SR: In “Watershed,” you write that “storytelling is simple: selecting a few strands from many and weaving them into cloth.” How is this idea reflected in Arcadia which connects four distinct episodes into the life of Bit?

LG: That quote is an utter lie, but the main character of that story is distressed, so I’ll let it slide. The truth is that storytelling is horribly difficult, not simple at all. That said, it is true that storytelling is about selection—what details to include, what to elide—and the format of Arcadia relied heavily on selecting what to tell the reader about the story, what things were most important for the forward engine of the plot, what to leave silent, what to allow the reader to infer.

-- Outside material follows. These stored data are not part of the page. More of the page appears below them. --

-- ==== Sys2Proof/Machine/State.lean ====
section
/-! DEFINITION. The state of the device: plain data holding every piece of state that the spec names, the reasons a
step can stop, and the state after reset.

Numbers: a core is its global number g = 80d + 8r + c (00 R4); a cluster is 10d + r = g / 8; a die is g / 80.
Tasks and launches have internal numbers (`uid`, `lid` is the architectural identity). A location of memory is one
natural number: a physical address below 2^52 (05 R118); 2^52 + cluster * 2^21 + offset for CLM (05 R111);
2^53 + cluster * 2^22 + slot * 2^13 + byte for operand memory (16 R315). -/
namespace Sys2Proof.Machine

/-- Why the machine stops with a fault. -/
inductive Fault where
  /-- Raised by `step` alone, when the agenda lets a task issue that holds no context: the device issues
  instructions of resident tasks only (11 R230). Safe. -/
  | noResidentTask
  /-- Raised by `step` alone, when the agenda has a load performed that finds another value than the one which the agenda
  gave the load beforehand: no run of the device goes so (06 R129). Safe. -/
  | wrongGuess
deriving DecidableEq, Repr

/-- Why an instruction is refused. -/
inductive Refusal where
  /-- Raised by `exec` for an instruction without a meaning. No arm raises it now. Safe. -/
  | notModelled (mnemonic : String)
deriving DecidableEq, Repr

/-- What happens next, when the model's agenda says so: a step of the device, an instruction of a task, or time; a walk for
an address of a task, made before the access that uses it (05 R123); a word for the instruction cache of a task's core, fetched
before the instruction (03 R62); the bytes of an aligned 8-byte word that a load of a task returns before it is performed, and
the performance of the k-th load that has returned so (06 R129). -/
inductive Act where
  | event (i : Instr)
  | issue (u : Nat)
  | tick (n : Nat)
  | walk (u : Nat) (va : Word)
  | prefetch (u : Nat) (va : Word)
  | guess (u w : Nat) (bytes : List (BitVec 8))
  | redeem (k : Nat)
deriving DecidableEq, Repr

/-- An order pair (11 R246): keys first, then lids; where both are equal, creation words and then cores of creation decide
(R232). -/
structure Pair where
  key : Word := 0#64
  lid : Word := 0#64
  cw : Word := 0#64
  born : Nat := 0
deriving DecidableEq, Repr

/-- A trap as an instruction raises it: cause fields of 07 R160, tval and xval. -/
structure TrapInfo where
  code : BitVec 8 := 0#8
  tval : Word := 0#64
  kind : BitVec 4 := 0#4
  wlev : BitVec 4 := 0xF#4
  detail : BitVec 8 := 0#8
  imp : Bool := false
  xval : Word := 0#64
deriving DecidableEq, Repr

/-- The answer of an operation of an instruction: a value, a precise trap, or a wait at issue. -/
inductive Out (α : Type) where
  | ok (a : α)
  | trap (t : TrapInfo)
  | wait
deriving DecidableEq, Repr

/-- What an access needs of its page, 05 R121. -/
structure Need where
  rd : Bool := false
  w : Bool := false
  x : Bool := false
deriving DecidableEq, Repr
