-- ==== Sys2Proof/Machine/Keys.lean ====
section
/-! DEFINITION. The encryption of device DRAM (05 R118, 23 R418, R421). Memory holds each sector as it reads under the key it was
last accessed with; under another key it reads as other bytes. -/
namespace Sys2Proof.Machine

/-- Whether a key slot can encrypt: slot 0 always holds a key (23 R421), another slot when it was loaded (R418). -/
def State.keyReady (s : State) (vf : Nat) (k : BitVec 4) : Bool :=
  k == 0#4 || (Map.get? (s.vf vf).keys k.toNat).isSome
/-- The key of a slot; none for that of slot 0. -/
def State.keyOf (s : State) (vf : Nat) (k : BitVec 4) : Option (BitVec 256) :=
  if k == 0#4 then none else (Map.get? (s.vf vf).keys k.toNat).map (·.1)
/-- The sectors of n bytes from a location. -/
def sectorsOf (loc n : Nat) : List Nat := (List.range ((loc + n - 1) / 128 + 1 - loc / 128)).map (loc / 128 + ·)
/-- The sector number that is the tweak of a sector: PA[51:7] of the partition's address (23 R418). -/
def State.tweakOf (s : State) (vf sec : Nat) : Nat := (s.part vf).paOf (sec * 128) / 128
/-- The key and the tweak under which a sector stands that no access has taken under another since: those of slot 0, or, where the
partition has been given another slot 0 since, the key and the sector's place of before (23 R421). -/
def State.baseKey (s : State) (vf sec : Nat) : BitVec 256 × Nat :=
  match Map.get? s.ms.base (sec * 128 / 2 ^ 39) with
  | some (k, i) => (k, (i * 2 ^ 39 + sec * 128 % 2 ^ 39) / 128)
  | none => ((s.vf vf).key0, s.tweakOf vf sec)
/-- The key and the tweak under which a sector is held. -/
def State.heldKey (s : State) (vf sec : Nat) : BitVec 256 × Nat := (Map.get? s.ms.keyed sec).getD (s.baseKey vf sec)
/-- Whether every sector is held under the key of slot 0. -/
def MemSt.slot0 (m : MemSt) : Bool := m.keyed.isEmpty && m.base.isEmpty
/-- A sector of device DRAM as it reads to a partition under a key (none for slot 0's): other bytes where it was encrypted under
another key or as another sector. Log entry 28 (DESIGN CHOICE). -/
def State.rekeySector (s : State) (vf : Nat) (new : Option (BitVec 256)) (sec : Nat) : State :=
  let was := s.heldKey vf sec
  let now : BitVec 256 × Nat := (new.getD (s.vf vf).key0, s.tweakOf vf sec)
  if was == now then s
  else
    let at_ := sec * 128
    let change (f : Nat → Byte) : List Byte := xtsOpen now.1 now.2 (xtsSeal was.1 was.2 ((locRange at_ 128).map f))
    let new := change (memGet s.mem)
    let lag (d : Nat × List Host.Cell) : Nat × List Host.Cell :=
      if d.2.any (fun c => c.1 / 128 == sec) then
        let seen := change (fun l => ((d.2.find? (fun c => c.1 == l)).map (·.2)).getD (memGet s.mem l))
        (d.1, d.2.filter (fun c => c.1 / 128 != sec) ++ (locRange at_ 128).zip seen)
      else d
    { s with mem := memPut s.mem ((locRange at_ 128).zip new),
             ms := { s.ms with keyed := if now == s.baseKey vf sec then Map.del s.ms.keyed sec else Map.set s.ms.keyed sec now,
                               lagging := s.ms.lagging.map lag } }
/-- A run of one page is accessed under its key. -/
def State.underKey (s : State) (vf : Nat) (key : Option (BitVec 256)) (loc n : Nat) : State :=
  if (key.isNone && s.ms.slot0) || decide (2 ^ 51 ≤ loc) then s
  else (sectorsOf loc n).foldl (fun s sec => s.rekeySector vf key sec) s
/-- The sectors of locations are accessed under the keys that are named with them, one that is not under the key of slot 0. -/
def State.underKeys (s : State) (vf : Nat) (keys : Map (BitVec 256)) (locs : List Nat) : State :=
  if keys.isEmpty && s.ms.slot0 then s
  else (((locs.filter (fun l => decide (l < 2 ^ 51))).map (· / 128)).dedup).foldl
    (fun s sec => s.rekeySector vf (Map.get? keys sec) sec) s
/-- A partition's slot 0 is about to take another key: what memory holds behind its links stays under the old one (23 R421). Log
entry 28 (DESIGN CHOICE). -/
def State.keepOldKey (s : State) (vf : Nat) : State :=
  (s.part vf).links.zipIdx.foldl (fun s x =>
    let link := x.1.1 * 64 + x.1.2
    if (Map.get? s.ms.base link).isSome then s
    else s.onMs (fun m => { m with base := Map.set m.base link ((s.vf vf).key0, x.2) })) s

end Sys2Proof.Machine
end

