/-- Track words (4-byte word numbers) sector by sector; on a refusal nothing is recorded. -/
def State.trackSectors (s : State) (l : Nat) (me : Who) (creator : Option Word) (acc : TrackAcc) (words : List Nat) :
    List Nat → Except TrackFault (State × List Nat)
  | [] => .ok (s, [])
  | sec :: secs =>
    match (s.trackOf l sec).access (raceOf (s.launch l).mode) me creator acc
        ((words.filter (fun w => w / 32 == sec)).map (· % 32)) with
    | .error f => .error f
    | .ok (tr, lost) =>
      match (s.setTrack tr).trackSectors l me creator acc words secs with
      | .error f => .error f
      | .ok (s, lost') => .ok (s, lost ++ lost')

/-- An access enters tracking, 06 R148-R151: the state with its entries and the words whose data is discarded. -/
def State.trackAccess (s : State) (l : Nat) (me : Who) (creator : Option Word) (acc : TrackAcc) (locs : List Nat) :
    Except TrackFault (State × List Nat) :=
  let words := (locs.map (· / 4)).dedup
  s.trackSectors l me creator acc words ((words.map (· / 32)).dedup)

end Sys2Proof.Machine
end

SR: My favorite story in Delicate Edible Birds is “Watershed” because the tragic ending sharply contrasts the wistful beginning scene. In writing that story, did you know how it was going to end before you wrote it? Or was it something that evolved as you were writing?

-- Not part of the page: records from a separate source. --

-- ==== Sys2Proof/Machine/Atomic.lean ====
section
/-! DEFINITION. Atomic memory operations and reductions at memory (08 R188, R189; 11 R251; 06 R139, R140, R146). -/
namespace Sys2Proof.Machine

/-- Whether a release by the acting task must wait for what it orders (06 R127, R138). -/
def State.releaseWaits (s : State) (scope : BitVec 3) : Bool := s.tilesPending || !s.scopeReached s.cur s.me.io.sq scope
/-- A release of the acting task completes: pins (06 R132). -/
def State.released (s : State) (rel : Bool) (scope : BitVec 3) : State := if rel then s.releasePins s.cur scope else s

/-- What an AMO answers: the old value, the flags, and a write that the host agent still has to make (06 R140). -/
structure AmoDone where
  old : Nat
  flags : BitVec 5
  write : List Host.Cell := []
/-- Finish an AMO: the old value, the flags and the counter L. -/
def State.amoDone (s : State) (t : Tag) (d : BitVec 5) (r : AmoDone) (size : Nat) : State :=
  (s.enterL { dst := .x d t, write := r.write }).wresult d (extendTag t r.old) r.flags size

/-- A provisional AMO enters the ordered-atomic buffer of its slice, which is its partition's alone (05 R117), 11 R251: what it returns
is the ordinary value with every buffered AMO of a lower pair, and its own earlier ones, applied. A version of the task's own is no
ordinary value. Log entry 124 (DEDUCED). -/
def State.amoBuffer (s : State) (fn : BitVec 9) (t : Tag) (x expect : Word) (gs : List Seg) : Out AmoDone × State :=
  let me := s.me
  let locs := segLocs gs
  let loc := locs.headD 0
  let slice := s.homeSlice me.tid.vf loc
  let here := s.ms.atomics.filter (fun a => (s.task a.owner).tid.vf == me.tid.vf && s.homeSlice me.tid.vf a.loc == slice)
  let youngest := (sortAtomics here).getLast?
  if 31 ≤ here.length then
    match youngest with
    | some y => (.wait, if me.pair.lt y.pair then s.doom y.owner else s)
    | none => (.wait, s)
  else
    let lower := (sortAtomics s.ms.atomics).filter (fun a => a.hits locs && a.pair.le me.pair)
    let ov := applyAtomics (memGet s.mem) lower []
    let old := leNat (locs.map (fun l => (cellGet ov l).getD (memGet s.mem l)))
    let r := amoWrite fn t old (cutTo t x) (cutTo t expect)
    match s.passTo 4#4 (if r.1.isSome then .both else .read) gs with
    | (.ok (), s) =>
      let n := t.width / 8
      let own : Option Pair := ((lower.filter (fun a => a.owner != s.cur)).getLast?).map (·.pair)
      let words := (locs.map (· / 4)).dedup
      let recs := words.map (fun w => ({ word := w, own := own } : ReadRec))
      let s := s.onMe (·.onIo (fun o => { o with reads := o.reads ++ recs.filter (fun q => !o.reads.contains q) }))
      let s := if r.1.isSome then s.staleReaders s.cur (some me.pair) (cellsAt loc n 0) else s
      let a : Atomic := { owner := s.cur, pair := me.pair, loc := loc, op := fn, t := t, x := x, expect := expect,
                          key := Map.get? (s.segKeys me.tid.vf gs) (loc / 128) }
      (.ok { old := old, flags := r.2 }, s.onMs (fun m => { m with atomics := m.atomics ++ [a] }))
    | (.trap i, s) => (.trap i, s)
    | (.wait, s) => (.wait, s)

/-- Whether the host agent makes an AMO of two accesses, 06 R140: to host memory on a page without SYSATOM. -/
def hostSplit (gs : List Seg) : Bool := gs.any (fun g => isHost g.at_.loc && !g.at_.sysatom)
/-- An AMO performed at its home or bank, 08 R188: an agent of any die that looks there afterwards finds it (06 R139). -/
def State.amoHome (s : State) (fn : BitVec 9) (t : Tag) (x expect : Word) (gs : List Seg) : Out AmoDone × State :=
  let me := s.me
  let locs := segLocs gs
  let s := s.settleAtomics s.cur
  let old := leNat (locs.map (s.amoByte s.cur))
  let r := amoWrite fn t old (cutTo t x) (cutTo t expect)
  match s.passTo 4#4 (if r.1.isSome then .both else .read) gs with
  | (.ok (), s) =>
    match r.1 with
    | none => (.ok { old := old, flags := r.2 }, s.noteReads locs)
    | some v =>
      let cells := cellsAt (locs.headD 0) (t.width / 8) v
      if hostSplit gs then (.ok { old := old, flags := r.2, write := cells }, s)
      else
        let w := if me.tid.ord then some me.pair else none
        let s := ((s.dropOwn s.cur cells).writeCells me.tid.vf (dieOf me.pl.core) s.cur w cells).settleHomes me.tid.vf [locs.headD 0 / 512]
        (.ok { old := old, flags := r.2 }, s.noteWrote s.cur cells)
  | (.trap i, s) => (.trap i, s)
  | (.wait, s) => (.wait, s)

/-- An AMO is performed at the home (06 R139): what the core's L1 holds of the line goes there first, update-only copies are
recalled, and the writes on their way to the home and to the task's die are applied. What the home's die has seen comes before what the
task's die writes next: the AMO reads there (R136 case 2). -/
def State.reachHome (s : State) (locs : List Nat) : State :=
  let t := s.me
  let die := dieOf t.pl.core
  let home := s.homeDie t.tid.vf (locs.headD 0)
  let s := (((s.flushL1 (coreSees t.pl.core) locs).recallLocs t.tid.vf locs).settle home).settle die
  if home == die then s
  else s.onMs (fun m => { m with clocks := Map.set m.clocks die (clockJoin (Map.get [] m.clocks die) (Map.get [] m.clocks home)) })

/-- An AMO, 08 R188: aligned; a release waits for what it orders; CLM and host memory wait above the horizon (11 R245); a SYSATOM
page of host memory needs AtomicOp Requester Enable (23 R416). -/
def State.amo (s : State) (fn : BitVec 9) (t : Tag) (rel : Bool) (scope : BitVec 3) (d : BitVec 5) (va x expect : Word)
    (size : Nat) : State :=
  if !aligned va (tagBytes t) then s.trap cALIGN va
  else if 64 ≤ s.me.io.lq.length || (rel && s.releaseWaits scope) then s.block
  else
    match s.xlate (s.agentOf s.cur) { rd := true, w := true } va (tagBytes t) with
    | (.error e, s) => s.fault (e.trap 4#4 0#8)
    | (.ok gs, s) =>
      let locs := segLocs gs
      if s.mustWait true locs || (s.provisional s.cur && locs.any isClm) then s.block
      else if gs.any (fun g => isHost g.at_.loc && g.at_.sysatom) && !s.hub.atomicReq then
        s.fault { code := cPERM, tval := va, kind := 4#4 }
      else
        let s := ((s.reachHome locs).underSegs s.me.tid.vf gs).closeAt locs
        Out.bind (if s.provisional s.cur then s.amoBuffer fn t x expect gs else s.amoHome fn t x expect gs)
          (fun r s => (s.released rel scope).amoDone t d r size)

/-- A RED, 08 R189: aligned; a floating-point one is refused in dmodes 1 and 2; the rest is a store-queue entry. -/
def State.red (s : State) (op : RedOp) (t : Tag) (rel : Bool) (scope : BitVec 3) (va x : Word) (size : Nat) : State :=
  if !aligned va (tagBytes t) then s.trap cALIGN va
  else if op == .fadd && s.det then s.trap cORDSENS va
  else if rel && s.tilesPending then s.block
  else Out.bind (s.issueStore 5 (.red op t x) (tagBytes t) va (storeBytes t x) (if rel then some scope else none))
    (fun _ s => s.retire size)

/-- AMOADD, 08 R188. -/
def execAmoadd (t : Tag) (_acq rel : Bool) (scope : BitVec 3) (d a b : BitVec 5) (disp : Src) (s : State) :
    Host.Outcome State Fault Refusal :=
  .next (s.amo 1#9 t rel scope d (s.addrD a disp) (s.x b) 0#64 disp.size)

/-- AMOAND, 08 R188. -/
def execAmoand (t : Tag) (_acq rel : Bool) (scope : BitVec 3) (d a b : BitVec 5) (disp : Src) (s : State) :
    Host.Outcome State Fault Refusal :=
  .next (s.amo 2#9 t rel scope d (s.addrD a disp) (s.x b) 0#64 disp.size)

/-- AMOOR, 08 R188. -/
def execAmoor (t : Tag) (_acq rel : Bool) (scope : BitVec 3) (d a b : BitVec 5) (disp : Src) (s : State) :
    Host.Outcome State Fault Refusal :=
  .next (s.amo 3#9 t rel scope d (s.addrD a disp) (s.x b) 0#64 disp.size)

/-- AMOXOR, 08 R188. -/
def execAmoxor (t : Tag) (_acq rel : Bool) (scope : BitVec 3) (d a b : BitVec 5) (disp : Src) (s : State) :
    Host.Outcome State Fault Refusal :=
  .next (s.amo 4#9 t rel scope d (s.addrD a disp) (s.x b) 0#64 disp.size)

/-- AMOSWAP, 08 R188. -/
def execAmoswap (t : Tag) (_acq rel : Bool) (scope : BitVec 3) (d a b : BitVec 5) (disp : Src) (s : State) :
    Host.Outcome State Fault Refusal :=
  .next (s.amo 5#9 t rel scope d (s.addrD a disp) (s.x b) 0#64 disp.size)

/-- AMOCAS, 08 R188. -/
def execAmocas (t : Tag) (_acq rel : Bool) (scope : BitVec 3) (d a b c : BitVec 5) (disp : Src) (s : State) :
    Host.Outcome State Fault Refusal :=
  .next (s.amo 6#9 t rel scope d (s.addrD a disp) (s.x b) (s.x c) disp.size)

/-- AMOMIN, 08 R188. -/
def execAmomin (t : Tag) (_acq rel : Bool) (scope : BitVec 3) (d a b : BitVec 5) (disp : Src) (s : State) :
    Host.Outcome State Fault Refusal :=
  .next (s.amo 7#9 t rel scope d (s.addrD a disp) (s.x b) 0#64 disp.size)

/-- AMOMAX, 08 R188. -/
def execAmomax (t : Tag) (_acq rel : Bool) (scope : BitVec 3) (d a b : BitVec 5) (disp : Src) (s : State) :
    Host.Outcome State Fault Refusal :=
  .next (s.amo 8#9 t rel scope d (s.addrD a disp) (s.x b) 0#64 disp.size)

/-- AMOMINN, 08 R188. -/
def execAmominn (t : Tag) (_acq rel : Bool) (scope : BitVec 3) (d a b : BitVec 5) (disp : Src) (s : State) :
    Host.Outcome State Fault Refusal :=
  .next (s.amo 9#9 t rel scope d (s.addrD a disp) (s.x b) 0#64 disp.size)

/-- AMOMAXN, 08 R188. -/
def execAmomaxn (t : Tag) (_acq rel : Bool) (scope : BitVec 3) (d a b : BitVec 5) (disp : Src) (s : State) :
    Host.Outcome State Fault Refusal :=
  .next (s.amo 10#9 t rel scope d (s.addrD a disp) (s.x b) 0#64 disp.size)

/-- AMOFADD, 08 R188. -/
def execAmofadd (t : Tag) (_acq rel : Bool) (scope : BitVec 3) (d a b : BitVec 5) (disp : Src) (s : State) :
    Host.Outcome State Fault Refusal :=
  .next (s.amo 11#9 t rel scope d (s.addrD a disp) (s.x b) 0#64 disp.size)

/-- REDADD, 08 R189. -/
def execRedadd (t : Tag) (rel : Bool) (scope : BitVec 3) (a b : BitVec 5) (disp : Src) (s : State) :
    Host.Outcome State Fault Refusal :=
  .next (s.red .add t rel scope (s.addrD a disp) (s.x b) disp.size)

/-- REDMIN, 08 R189. -/
def execRedmin (t : Tag) (rel : Bool) (scope : BitVec 3) (a b : BitVec 5) (disp : Src) (s : State) :
    Host.Outcome State Fault Refusal :=
  .next (s.red .min t rel scope (s.addrD a disp) (s.x b) disp.size)

/-- REDMAX, 08 R189. -/
def execRedmax (t : Tag) (rel : Bool) (scope : BitVec 3) (a b : BitVec 5) (disp : Src) (s : State) :
    Host.Outcome State Fault Refusal :=
  .next (s.red .max t rel scope (s.addrD a disp) (s.x b) disp.size)

/-- REDAND, 08 R189. -/
def execRedand (t : Tag) (rel : Bool) (scope : BitVec 3) (a b : BitVec 5) (disp : Src) (s : State) :
    Host.Outcome State Fault Refusal :=
  .next (s.red .and t rel scope (s.addrD a disp) (s.x b) disp.size)

/-- REDOR, 08 R189. -/
def execRedor (t : Tag) (rel : Bool) (scope : BitVec 3) (a b : BitVec 5) (disp : Src) (s : State) :
    Host.Outcome State Fault Refusal :=
  .next (s.red .or t rel scope (s.addrD a disp) (s.x b) disp.size)

/-- REDXOR, 08 R189. -/
def execRedxor (t : Tag) (rel : Bool) (scope : BitVec 3) (a b : BitVec 5) (disp : Src) (s : State) :
    Host.Outcome State Fault Refusal :=
  .next (s.red .xor t rel scope (s.addrD a disp) (s.x b) disp.size)

/-- REDFADD, 08 R189. -/
def execRedfadd (t : Tag) (rel : Bool) (scope : BitVec 3) (a b : BitVec 5) (disp : Src) (s : State) :
    Host.Outcome State Fault Refusal :=
  .next (s.red .fadd t rel scope (s.addrD a disp) (s.x b) disp.size)

end Sys2Proof.Machine
end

LG: Thanks. That was one of the strange gift stories that happen every five years or so—it was right before my wedding, and I corralled all of my anxiety about someday losing this person who was the most important person in the world to me into one long burst of a story. It came to me whole. That never happens. You weep a little with gratitude when it does.

SR: What was your process for writing the historical parts of The Monsters of Templeton in a variety of styles including letters, diary entries, and personal narratives?

LG: I had an astounding young-writer’s exuberance back then and just tried things until they worked. I wrote probably two thousand (longhand—I write all first drafts longhand) pages before settling into the story as it appeared in print.

SR: Do you have a different mindset when you write a novel versus a short story? If so, what is the difference in your approach?

LG: I wake up every day to a novel—it’s a slow, comfortable, loving thing, the one thing I know I’m going to do every day, and provides me with a measure of stability. You have to trust that one day that book is going to become something worthy of your time and carry it around with you for years. I write stories when the urgency of telling them becomes so powerful that I can’t see the novel in front of me. I try to write a first draft in a single sitting, and it’s usually a disaster, and then it takes a year or so of sporadic revision to get it into shape.

SR: As a writer, do you have a particular goal that you intend to achieve when you sit down to write?

LG: I want, so very, very badly to be able to put what I see in my mind on the page. I can never put what I see in my mind on the page. You just try to do what Beckett said and fail better every time.

SR: What does your writing space look like?

LG: It’s a dark, dank former toolroom in my unairconditioned Florida garage. Cement floors and a treadmill and a chaise longue infected with lizards. Too many old coffee mugs and a window that hasn’t been cleaned in five years and books that I’ve forgotten to bring back in the house because if you leave books out there for more than a week, they’ll be eaten by cockroaches (sorry: “palmetto bugs” in the Florida euphemism) or have in a fine black powder of mold on them. Stacks of pages in longhand, whatever I’m working on. My children’s artwork and a butterfly on the wall and a standing desk and a sit-down one, too. A strange half-swampy smell from the neighbor’s compost heap by the window. Heaven.